Ingoglia would decertify the Florida Democratic Party for siding with the Confederacy and move its current members to no-party affiliation registration. Of the 13 political parties registered with the Secretary of State, Ingoglia's measure seems to apply only to the Florida Democratic Party – 11 of the parties (other than the GOP and Democrats) organized after 1985.

Democrat, 'Dixiecrats' and the GOP

Democrats included pro-slavery planks in numerous platforms leading up to the Civil War, during which Florida adopted a pro-slavery constitution and tried to secede from the United States.

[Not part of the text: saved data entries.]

/-- The rescoring cut of a search at its deadline tick (R124, R136). -/
def State.rescoreCut (s : State) (x : Search) : State :=
  match s.coll? x.coll with
  | none => s
  | some c =>
    let s := { s with tags := s.tags ++ s.readTags x }
    let s := s.dropSeqs x.cid (fun q => match q.batch with | some (i, _) => decide (i = x.ix) | none => false)
    let drop (r : ReadStage) : ReadStage := if r = .arrived then .arrived else .abandoned
    let x' := { x with
      partialCut := true
      rank := x.rank.map (fun r => { r with read := drop r.read })
      rows := x.rows.map (fun w => { w with read := drop w.read, missing := w.missing || decide (w.read ≠ .arrived) }) }
    let s := s.modSearch x.cid x.ix (fun _ => x')
    if x.phase = .gathering then s.modSearch x.cid x.ix (fun _ => { x' with phase := .writing s.now }) else s.select x' c true

/-- At the start of the deadline tick, reads not returned are abandoned and unscored candidates left out (R124). -/
def execRescoringCut (cid ix : Nat) (s : State) : Ans :=
  match s.search? cid ix with
  | none => .next s
  | some x =>
    if (x.phase = .rescoring || x.phase = .gathering) && decide (x.deadline ≤ s.now) then .next (s.rescoreCut x)
    else .next s

/-! ### FETCH (13 R329) -/

/-- The map as lookups take it: a bucket on a rod out of service counts as full and holding nothing (06 R169). -/
def State.mapView (s : State) (c : Coll) : Coll :=
  if s.rodsOutNow.isEmpty then c
  else { c with retiredBuckets := c.retiredBuckets
    ++ (List.range c.mapTiles).filter (fun b => !s.rodIn ((c.mapBase + b) % 64)) }

/-- The graph copy of an id live at tick `t`, with its directory entry (03 R70; 06 R143). -/
def State.graphCopy (s : State) (c : Coll) (t : Tick) (ext : BitVec 64) : Option (Nat × DirEntry) :=
  match mapLookup (s.mapView c) ext with
  | none => none
  | some e =>
    match dirAt c (nodeSegment e.node) t with
    | some d => if decide (nodeIndex e.node < d.issued) && !s.tombAt c t e.node then some (e.node, d) else none
    | none => none

/-- The remainder copy of an id live at tick `t`. -/
def Coll.remCopy (c : Coll) (t : Tick) (ext : BitVec 64) : Option RemItem :=
  c.rem.find? (fun i => decide (i.ext = ext) && i.liveAt t)

/-- What FETCH reads of one id. -/
structure Fetched where
  state : Nat
  loc : Nat
  attrs : Nat
  vec : Bytes
  row : Bytes
  deriving DecidableEq, Repr

/-- The tiles a FETCH reads for one id, and whether the node cache may hold them (03 R72): node and vector tiles may. -/
def State.fetchTiles (s : State) (c : Coll) (t : Tick) (what : Nat) (ext : BitVec 64) : List (Nat × Bool) :=
  match c.remCopy t ext with
  | some i => if s.remCovered c i && i.programmed && bit what 0 then (c.remTiles i.seq).map (fun n => (n, false)) else []
  | none =>
    match s.graphCopy c t ext with
    | none => []
    | some (n, d) =>
      if s.nodeCovered c d n then
        let pt := (payPlace c d.bPay n).1
        ((nodePlace c d.bNode n).1, true) :: ((if bit what 0 then (vecTilesOf c d n).map (fun v => (v, true)) else [])
          ++ (if bit what 1 && decide (c.payload ≠ 0) && s.tileIn pt then [(pt, false)] else []))
      else []

/-- One record of FETCH: none where a tile fails its check. The row of a lost payload tile is zeros (18 R464). -/
def State.fetchOne (s : State) (c : Coll) (t : Tick) (what : Nat) (ext : BitVec 64) : Option Fetched :=
  match c.remCopy t ext with
  | some i =>
    if s.remCovered c i then
      (if i.programmed && bit what 0 then s.journalSlot c i.seq else some i.slot).map
        (fun v => ⟨2, 0xFFFFFFFFFF, i.attrs.toNat, v, i.payload⟩)
    else some ⟨3, 0xFFFFFFFFFF, 0, [], []⟩
  | none =>
    match s.graphCopy c t ext with
    | none => some ⟨0, 0xFFFFFFFFFF, 0, [], []⟩
    | some (n, d) =>
      if s.nodeCovered c d n then
        let (nt, ix) := nodePlace c d.bNode n
        let pt := (payPlace c d.bPay n).1
        let nb := s.cachedOrFlash c.num nt
        let r := decodeRecord c nb ix
        let vec := if bit what 0 then slotOf c d n (s.cachedOrFlash c.num) else some []
        let pay := if bit what 1 && decide (c.payload ≠ 0) && s.tileIn pt then rowOf c d n (s.tileBytes pt)
          else some (zeros c.payload)
        if tileOk nb (nodeExpect c d nt) && decide (r.loc.node = n) && r.valid then
          match vec, pay with
          | some v, some p => some ⟨1, encodeLoc r.loc, r.attrs.toNat, v, p⟩
          | _, _ => none
        else none
      else some ⟨3, 0xFFFFFFFFFF, 0, [], []⟩

/-- A record of FETCH. -/
def fetchRecord (c : Coll) (what : Nat) (ext : BitVec 64) (f : Fetched) : Bytes :=
  leBytes 8 ext.toNat ++ leBytes 1 f.state ++ zeros 7 ++ leBytes 5 f.loc ++ zeros 11
    ++ leBytes 16 (if bit what 2 then f.attrs else 0)
    ++ (if bit what 0 then fit (roundUp c.slotLen 8) f.vec else [])
    ++ (if bit what 1 then fit c.payload f.row else [])

/-- The ids a FETCH lists. -/
def Cmd.fetchIds (c : Cmd) : List (BitVec 64) :=
  let n := c.field 60 2
  (List.range n).map (fun i => BitVec.ofNat 64 (fieldAt (fit (8 * n) c.inbuf) (8 * i) 8))

/-- FETCH begins at its admission: it looks its tiles up in the node cache, and those that miss are to be asked of the rods. -/
def State.beginFetch (s : State) (cmd : Cmd) (c : Coll) : State :=
  let adm := cmd.admTick.getD s.now
  let ts := ((cmd.fetchIds.map (fun i => s.fetchTiles c adm (cmd.field 32 1) i)).flatten).eraseDups
  let (hits, misses) := ts.partition (fun t => t.2 && (s.cached c.num t.1).isSome)
  let s := hits.foldl (fun s t => s.hitTile cmd.cid c.num t.1) s
  s.modCmd cmd.cid (fun k => { k with
    inbuf := cmd.inbuf, admTick := some adm, askTick := s.now, todo := some (misses.map (fun t => t.1)), asked := [] })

Southern Democrats then became the leading defenders of segregation in Washington D.C., and state legislatures until President Lyndon Baines Johnson, a Democrat, championed voting and civil rights legislation in the 1960s – telling his press secretary Bill Moyers after passage of the 1964 Civil Rights Act, "Well, I think we may have lost the south for your lifetime – and mine."

Known in the press as “Dixiecrats," Southern Democrats migrated to the GOP.

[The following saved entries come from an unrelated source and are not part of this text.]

/-- The collection that COLLECTION_CREATE asks for (R335), before its schema and projection are read. -/
def Cmd.newColl (c : Cmd) : Coll :=
  { num := c.collByte, state := 1, part := c.field 32 1, dims := c.field 36 2, format := c.field 33 1
    metric := c.field 34 1, sketchBits := c.field 38 2, degree := c.field 40 1, payload := c.field 42 2
    capacity := c.field 44 8, schema := [], proj := [], thresh := [], entrySet := [], segments := 0, nodesIssued := 0
    skipped := [], dir := [], tombs := [], gens := [], retired := [], mapBase := 0, buckets := [], retiredBuckets := []
    jBase := 0, rem := [], nextSeq := 0, segBase := 0, workBase := 0, hbmCharged := 0
    tilesReserved := 0, hopHistory := [], repair := 0, buildForm := none, imageTiles := 0, leftOut := []
    descVersion := 0, dropTick := 0 }

/-- The ranges of R51 and the record limit of R57. -/
def Coll.rangesOk (k : Coll) : Bool :=
  decide (k.part ≤ 15) && decide (16 ≤ k.dims) && decide (k.dims ≤ 4096) && decide (k.dims % 16 = 0)
    && decide (k.format ≤ 4) && (decide (k.format ≠ 4) || decide (k.dims ≤ 1024)) && decide (k.metric ≤ 2)
    && (decide (k.sketchBits = 256) || decide (k.sketchBits = 512) || decide (k.sketchBits = 1024))
    && decide (16 ≤ k.degree) && decide (k.degree ≤ 64) && decide (k.degree % 8 = 0)
    && decide (k.payload ≤ 256) && decide (k.payload % 8 = 0) && decide (1 ≤ k.capacity) && decide (k.capacity ≤ 2 ^ 34)
    && decide (k.recBytes ≤ 4064)

def Cmd.createFieldsOk (c : Cmd) : Bool :=
  let k := c.newColl
  k.rangesOk && decide (c.inLen = 128 + 2 * k.sketchBits * k.dims + 4 * k.sketchBits)

/-- MODEL_LOAD (R337), MODEL_EVICT (R338), RUN (R339). -/
def State.loadFieldsOk (s : State) (c : Cmd) : Bool :=
  let h := c.field 32 2
  let fl := c.field 34 1
  let n := c.field 36 4
  decide (h < 1024) && (s.model? h).isNone && decide (1 ≤ n) && decide (c.inLen = 4096 * n)
    && (if bit fl 2 then decide (c.field 48 8 = 4096 * n) && decide (c.field 40 8 < 2 ^ 62) && decide (c.field 40 8 % 8 = 0)
        else decide (c.field 40 8 = 0) && decide (c.field 48 8 = 0))
    && !(bit fl 1 && bit fl 2)
def State.runFieldsOk (s : State) (c : Cmd) : Bool :=
  match s.model? (c.field 32 2) with
  | some m =>
    let n := c.field 36 4
    decide (1 ≤ n) && decide (n ≤ m.pkg.maxTokens) && decide (c.inLen = m.inputLen n)
  | none => false

/-- TIER_MOVE (R341) and FLUSH (R342). -/
def State.moveFieldsOk (s : State) (c : Cmd) : Bool :=
  match s.placement? (c.field 32 2) with
  | some l =>
    let h := c.field 34 1
    (decide (l.kind = 1) || decide (l.kind = 2)) && decide (1 ≤ h) && decide (h ≤ 4) && decide (h ≠ l.home)
      && (decide (l.kind = 1) || decide (h ≠ 1))
  | none => false
def State.flushFieldsOk (s : State) (c : Cmd) : Bool :=
  match c.field 32 1 with
  | 0 => decide (c.field 34 2 = 0)
  | 1 => (s.placement? (c.field 34 2)).isSome
  | 2 => decide (c.field 34 2 = 0)
  | _ => false

/-- FW_LOAD (R343). -/
def Cmd.fwLoadOk (c : Cmd) : Bool :=
  let o := c.field 32 4
  decide (o % 4096 = 0) && decide (c.inLen % 4096 = 0) && decide (c.inLen ≤ 1048576) && decide (o + c.inLen ≤ 67108864)

/-- NOP (R346). -/
def Cmd.nopOk (c : Cmd) : Bool :=
  !bit (c.field 32 1) 0 || (decide (1 ≤ c.field 36 4) && decide (c.field 36 4 ≤ 10000000))

/-- Step 7 of R319 at the fetch. The fields of object and queue commands are judged at their effect. -/
def State.fieldsOk (s : State) (c : Cmd) : Bool :=
  let op := c.opcode
  let onColl (f : Coll → Bool) : Bool := match s.coll? c.collByte with | some k => f k | none => false
  if op = Op.rerank && c.field 51 1 = 1 then c.mergeFieldsOk
  else if 0x10 ≤ op && op ≤ 0x13 then onColl (s.searchFieldsOk c)
  else if op = Op.nop then c.nopOk
  else if op = Op.fetch then onColl c.fetchFieldsOk
  else if c.isMutation then onColl c.mutationFieldsOk
  else if op = Op.bulkBuild then onColl c.buildFieldsOk
  else if op = Op.rehome then onColl c.rehomeFieldsOk
  else if op = Op.collectionCreate then c.createFieldsOk
  else if op = Op.modelLoad then s.loadFieldsOk c
  else if op = Op.modelEvict then (s.model? (c.field 32 2)).isSome
  else if op = Op.run then s.runFieldsOk c
  else if op = Op.tierMove then s.moveFieldsOk c
  else if op = Op.flush then s.flushFieldsOk c
  else if op = Op.fwLoad then c.fwLoadOk
  else true

/-- The sequence a command needs when it is fetched: its model and tokens (09 R234). -/
def State.cmdSequence (s : State) (c : Cmd) : Option (Model × Nat) :=
  if c.opcode = Op.run then (s.model? (c.field 32 2)).map (fun m => (m, c.field 36 4))
  else if c.opcode = Op.encodeSearch then (s.model? (c.field 48 2)).map (fun m => (m, c.field 54 2))
  else none

/-- The first check of R319 that fails, or SUCCESS. -/
def State.checkEntry (s : State) (c : Cmd) : Nat :=
  let op := c.opcode
  if !opKnown op || !(opAnyQueue op || opAdmin op == c.admin) then Status.invalidOpcode
  else if !c.reservedOk || !c.buffersOk then Status.invalidField
  else if s.collCheck c ≠ 0 then s.collCheck c
  else if !s.accessOk c then Status.accessDenied
  else if !s.stateOk c then Status.notReady
  else if (op = Op.insert || op = Op.upsert) && c.field 32 8 = 2 ^ 64 - 1 then Status.invalidField
  else if !s.fieldsOk c then Status.invalidField
  else
    match s.cmdSequence c with
    | some (m, n) => if s.quotaHbm c.part < m.reservation n then Status.quotaExceeded else Status.success
    | none => Status.success

/-- The words of a command that fails at its checks: an item named by the reserved id reports 7 (06 R144). -/
def Cmd.checkWords (c : Cmd) (st : Nat) : Done :=
  let d := c.failWords st
  if (c.opcode = Op.insert || c.opcode = Op.upsert) && c.field 32 8 = 2 ^ 64 - 1 && st = Status.invalidField
      && c.reservedOk && c.buffersOk then
    { d with dw7 := 7 }
  else d

/-! ### The fetch of an entry (R300, R301) -/

/-- Is the module in the stopped service or worse (18 R467)? -/
def State.stopped (s : State) : Bool := [1, 2, 3, 4, 5].contains s.units.fatalCause

/-! ### Room to stage a mutation (06 R148; 16 R406) -/

/-- Bytes of a mutation-journal record with its payload (06 R149). -/
def recordBytes (payload : Nat) : Nat := roundUp (64 + payload) 64

/-- Bytes of the mutation journal's ring (06 R149), and entries of the change log (04 R94). -/
def ringBytes : Nat := 137438953472
def changeLogSize : Nat := 1048576

/-- Tiles of a collection's remainder journal not yet programmed (06 R153). -/
def Coll.openTiles (c : Coll) : List Nat :=
  (((c.rem.filter (fun i => !i.programmed)).map (fun i => c.remTiles i.seq)).flatten).eraseDups

/-- Bytes of the journal record of a mutation. -/
def State.recordOf (s : State) (c : Cmd) : Nat :=
  match s.coll? c.collByte with
  | some k => if c.opcode = Op.delete then recordBytes 0 else recordBytes k.payload
  | none => recordBytes 0

/-- Bytes that a staged mutation holds: its record and its vector. -/
def State.stagedBytes (s : State) (c : Cmd) : Nat :=
  match s.coll? c.collByte with
  | some k => if c.opcode = Op.delete then recordBytes 0 else recordBytes k.payload + k.slotLen
  | none => recordBytes 0

def Cmd.isStaged (c : Cmd) : Bool :=
  match c.stage with
  | .staged _ => true
  | _ => false

/-- Bytes in use of the write buffer: records not yet programmed, staged mutations, open journal tiles. -/
def State.bufferUsed (s : State) : Nat :=
  sumBy (fun r => r.length) (s.wb.journal.drop (s.wb.journal.length - s.wb.unprogrammed))
    + sumBy (fun c => if c.isStaged then s.stagedBytes c else 0) s.cmds
    + 4096 * sumBy (fun k => k.openTiles.length) s.colls

/-- Bytes of the ring in use. -/
def State.ringUsed (s : State) : Nat := sumBy (fun r => r.length) s.wb.journal

/-- The next sequence number a collection may issue: numbers whose tile lies on a rod that is out are skipped (06 R153). -/
def State.nextSeq (s : State) (c : Coll) : Nat :=
  ((List.range (64 * (c.vecsPerTile + 1))).find? (fun i =>
    (c.remTiles (c.nextSeq + i)).all (fun t => s.rodIn (tileRod t)))).getD 0 + c.nextSeq

/-- Is the ring slot of a sequence number free of held items? -/
def Coll.slotFree (c : Coll) (q : Nat) : Bool := c.rem.all (fun i => decide (i.seq % c.ringSize ≠ q % c.ringSize))

/-- The next sequence number of a collection once n more have been issued. -/
def State.seqAfter (s : State) (k : Coll) : Nat → Nat
  | 0 => s.nextSeq k
  | n + 1 => s.nextSeq { k with nextSeq := s.seqAfter k n + 1 }

/-- Has the change log room for one more mutation beside those staged (04 R94)? -/
def State.logRoom (s : State) : Bool := decide (s.chg.length + (s.cmds.filter (fun d => d.isStaged)).length < changeLogSize)

/-- Is there room for a mutation of a collection beside those staged: its bytes in the write buffer, its record in the ring, an
entry of the change log, and, where it needs one, a sequence number whose slot no held item has (06 R148, R153)? -/
def State.roomFor (s : State) (k : Coll) (payload bytes : Nat) (number : Bool) : Bool :=
  let staged := s.cmds.filter (fun d => d.isStaged)
  let mine := (staged.filter (fun d => decide (d.collByte = k.num) && decide (d.opcode ≠ Op.delete))).length
  decide (s.bufferUsed + bytes + 1048576 ≤ s.wb.usable)
    && decide (s.ringUsed + sumBy (fun d => s.recordOf d) staged + recordBytes payload ≤ ringBytes)
    && s.logRoom && (!number || k.slotFree (s.seqAfter k mine))

/-- Room for an item of a REHOME, handled as an UPSERT (06 R170; 13 R334). -/
def State.upsertRoom (s : State) (k : Coll) : Bool := s.roomFor k k.payload (recordBytes k.payload + k.slotLen) true

/-- Does a REHOME wait for room for its next item? -/
def State.rehomeWaits (s : State) (c : Cmd) : Bool :=
  decide (c.opcode = Op.rehome) && !bit (c.field 33 1) 0
    && (match c.stage, s.coll? c.collByte with
      | .effect _, some k => !s.upsertRoom k
      | _, _ => false)

/-- Is there room to stage the mutation: buffer less the configuration journal's tile, ring, change log, number? -/
def State.stageRoom (s : State) (c : Cmd) : Bool :=
  match s.coll? c.collByte with
  | none => true
  | some k => s.roomFor k (if c.opcode = Op.delete then 0 else k.payload) (s.stagedBytes c) (decide (c.opcode ≠ Op.delete))

/-- A mutation waits to be staged for want of room. -/
def State.stagingWaits (s : State) : Bool :=
  s.cmds.any (fun c => c.isMutation && decide (c.stage = .formed) && !s.stageRoom c) || s.cmds.any s.rehomeWaits

/-- Count a fetch held by a full CQ, once for each entry held (R301). -/
def State.noteHold (s : State) (q : Sq) : State :=
  if q.heldSince.isSome then s
  else
    (s.modPort q.port (fun x => { x with cqFetchHolds := x.cqFetchHolds + 1 })).modSq q.qid (fun q => { q with
      heldSince := some s.now, stallCounted := false })

/-- The tail stamps of a queue whose head has moved on. -/
def Sq.advance (q : Sq) : Sq :=
  let h := (q.head + 1) % q.depth
  { q with
    head := h, heldSince := none, stallCounted := false, entryHeld := none, stageHeld := false, jobsSubmitted := q.jobsSubmitted + 1
    stamps := match q.stamps with
      | e :: es => if e.1 = h then es else e :: es
      | [] => [] }

/-- The command a fetched entry makes. -/
def State.newCmd (s : State) (q : Sq) (entry : Bytes) : Cmd where
  cid := s.nextCid
  sq := q.qid
  port := q.port
  fn := q.fn
  part := q.part
  cls := q.cls
  admin := q.admin
  pasid := q.pasid
  silent := false
  entry := entry
  stamp := match q.stamps with
    | e :: _ => e.2
    | [] => s.now
  fetchTick := s.now
  stage := .fetched
  inbuf := []
  item := none
  superseded := false
  judged := false
  flags := Flags.none
  restarted := false
  restartAt := none
  admTick := none
  waitTicks := match q.entryHeld with
    | some t => s.now - t
    | none => 0
  todo := none
  asked := []
  askTick := 0
  page := .none
  logWait := false
  dw5 := (s.port q.port).evCount
  dw6 := 0
  dw7 := 0

/-- Is the entry a NOP with its wait flag set (R307)? -/
def waitsNop (entry : Bytes) : Bool := decide (fieldAt entry 0 1 = Op.nop) && bit (fieldAt entry 32 1) 0

/-- Does the device fetch from a queue now? A lower power state is left first, except for a waiting NOP (R315). -/
def State.fetches (s : State) (q : Sq) (entry : Bytes) : Bool :=
  s.up && decide (q.state = .active) && decide (q.waiting ≠ 0) && !s.stopped
    && ((decide (s.ps.state = 0) && decide (s.ps.exitAt = none)) || waitsNop entry)

/-- Fetch an entry: reserve its completion slot, check it, and fail it or leave it to be executed. -/
def State.fetchEntry (s : State) (q : Sq) (entry : Bytes) : State :=
  let c := s.newCmd q entry
  let s := (s.modSq q.qid Sq.advance).modCq q.cq (fun x => { x with reserved := x.reserved + 1 })
  let s := { s with nextCid := s.nextCid + 1, cmds := s.cmds ++ [c] }
  let st := s.checkEntry c
  if st ≠ Status.success then s.finish c.cid (c.checkWords st)
  else
    match s.cmdSequence c, s.freeEntry? with
    | some (m, n), some e => s.addSeq e c m n none false []
    | _, _ => s

/-- Count a fetch held back for want of room to stage (06 R148), or of a sequence entry (09 R234), once for each entry. -/
def State.holdStage (s : State) (q : Sq) : State :=
  if q.stageHeld then s else (s.count 0x4000 8 1).modSq q.qid (fun q => { q with stageHeld := true })
def State.holdEntry (s : State) (q : Sq) : State :=
  if q.entryHeld.isSome then s
  else (s.count 0x5800 6 1).modSq q.qid (fun q => { q with entryHeld := some s.now })

/-- Queues in the precedence of R36: by port, then by id. -/
def Sq.before (x y : Sq) : Bool := decide (x.port.num < y.port.num) || (decide (x.port = y.port) && decide (x.qid < y.qid))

Today, Moyers is 88 and still living, while Republicans are governors of nine of the 11 former states of the Confederacy and have control of the legislatures in 10.

Fried hears a dictator's wakeup call

Nikki Fried, the former Commissioner of Agriculture and only Democrat to win a statewide election when Ingoglia was the GOP chair, now leads state Democrats and ran out of -isms in describing a proposal she said was inspired by communism, socialism and fascism.

"This is what a dictator does. A dictator goes after those who oppose his policies. Those who stand in his way of ultimate power," said Fried, who served on the Florida Cabinet for four years with DeSantis as the chair.

“This has to be a wakeup call to Americans of what is in store if Ron DeSantis is successful in a presidential bid," said Fried.

The Florida Legislature – both Republicans and drastically outnumbered Democrats – convenes its 2023 session March 7.